Why are you only using half of the z[] array?
----
^ Joined: 16 Feb 2005  Member: #58183
LemonLime
KVRist
 Posted: Tue Nov 20, 2012 7:37 pm reply with quote
camsr wrote:
LemonLime wrote:
Here's how I handle the cascading in my filters. I implement using direct form II, though, because then you only need 1 delay line. If you stick with direct form I, same principle applies, but just use two delay lines.

for (j=0; j < numCascades; j+=2) {
W = inputSample - b1*z[j] - b2*z[j+1];
outputSample = a0*W + a1*z[j] + a2*z[j+1];

z[j+1] = z[j];
z[j] = W;
}

z is the delay buffer, and has a size = max # of cascades * 2, because 2 is the base order of the biquad difference equation. Also, I have my block loop on the outside of that, not on the inside like you do, so it cascades each sample as it goes through the block.

Why are you only using half of the z[] array?

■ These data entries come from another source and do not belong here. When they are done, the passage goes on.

-- ==== Sys2Proof/Safety.lean ====
section
/-! DEFINITION. The terms that claims are stated in: what it is for a command to complete, the forms of the state that every
command keeps, and runs. -/

namespace Sys2Proof.Machine

/-- The command completes: exec answers a next state, with the queue as it was, of which P holds. -/
def Completes (i : Instr) (s : State) (P : Dev → Prop) : Prop :=
  ∃ t, exec i s = .next t ∧ t.pending = s.pending ∧ P t.dev

/-- A write of an aligned word passes the tests of R628 up to ISLAND_OFF, and no cold reset is held. -/
def Dev.takes (d : Dev) (who : Who) (a : Nat) : Bool :=
  d.get SYS_MODE.MODE != 1 && (d.refusal ⟨who, a, true, 4⟩).isNone

/-- The value of event counter j, both halves of TRC_CNT. -/
def Dev.counter (d : Dev) (j : Nat) : Nat := d.get TRC_CNT_LO.CNT 0 j + 2 ^ 32 * d.get TRC_CNT_HI.CNT 0 j

/-- Nothing but the register file differs, and there only the registers of the keys listed. -/
def Dev.sameBut (d t : Dev) (keys : List Nat) : Prop :=
  { t with regs := d.regs } = d ∧ ∀ r i j, r.key ∉ keys → t.word r i j = d.word r i j

/-- The lane has no ladder in its buffered steps, so that its recovery decoder takes up none. -/
def Dev.quiet (d : Dev) (n : LaneId) : Prop := ∀ y ∈ d.lanes[n].ladders, y.waits = true

/-- No lane of the group has a ladder in its buffered steps. -/
def Dev.groupQuiet (d : Dev) (g : Grp) : Prop := ∀ i : HeadIx, d.quiet (laneOf g i)

/-- No recovery decoder of the group has work that it could take up now. -/
def Dev.calm (d : Dev) (g : Grp) : Prop := ∀ i : HeadIx, d.wantsDec (laneOf g i) = false

/-- The request that the group's formatter runs is no VERIFY, whose outcomes carry no payload. -/
def Dev.noVerify (d : Dev) (g : Grp) : Prop := ∀ r, d.fmt[g].cur = some r → r.kind ≠ 2

/-- Register elements stand in strictly rising order. -/
def RegFile.rising : RegFile → Bool
  | [] => true
  | [_] => true
  | a :: b :: t => RKey.lt a.1 b.1 && RegFile.rising (b :: t)

/-- Cache lines and miss registers are of different lines, and each holds bytes of its own line. -/
def Dev.coherent (d : Dev) : Prop :=
  (d.mem.lines.map Line.line ++ d.mem.misses.map Miss.line).Nodup ∧
  (∀ x ∈ d.mem.lines, ∀ p ∈ x.dirty, p.1 / 128 = x.line) ∧ ∀ x ∈ d.mem.misses, ∀ p ∈ x.writes, p.1 / 128 = x.line

/-- Memory in plain use: no merge buffer, maintenance, poison, mirrored pair or fenced pseudo-channel, and canonical cells. -/
def Dev.plainMem (d : Dev) : Prop :=
  d.merging = false ∧ d.mem.merge = [] ∧ d.mem.maint = none ∧ d.mem.poison = [] ∧
  (∀ r ∈ d.bpm.recs, r.mirror = false) ∧ (∀ q, q < 64 → d.pcFenced q = false) ∧ Cells.wf d.mem.hbm = true ∧ d.coherent

/-- k steps from a state; none where one stops. -/
def runSteps : Nat → State → Option State
  | 0, s => some s
  | k + 1, s => match step s with
    | .next t => runSteps k t
    | _ => none

end Sys2Proof.Machine
end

Oops, typo. I should have looked at my code closer.
The for loop should be:

for (j = 0; j < numCascades * 2; j+=2) // order 2 biquad

So then, with a 2-stage cascade, z[] has a size of 4, and elements 0,1 are the 1- and 2-sample delays respectively and 2,3 are the 1- and 2-sample delays at the second cascade stage.
^ Joined: 15 Apr 2012  Member: #278696  Location: Toronto, ON
camsr
KVRAF
 Posted: Tue Nov 20, 2012 8:12 pm reply with quote
Are filter coefs the same for each form?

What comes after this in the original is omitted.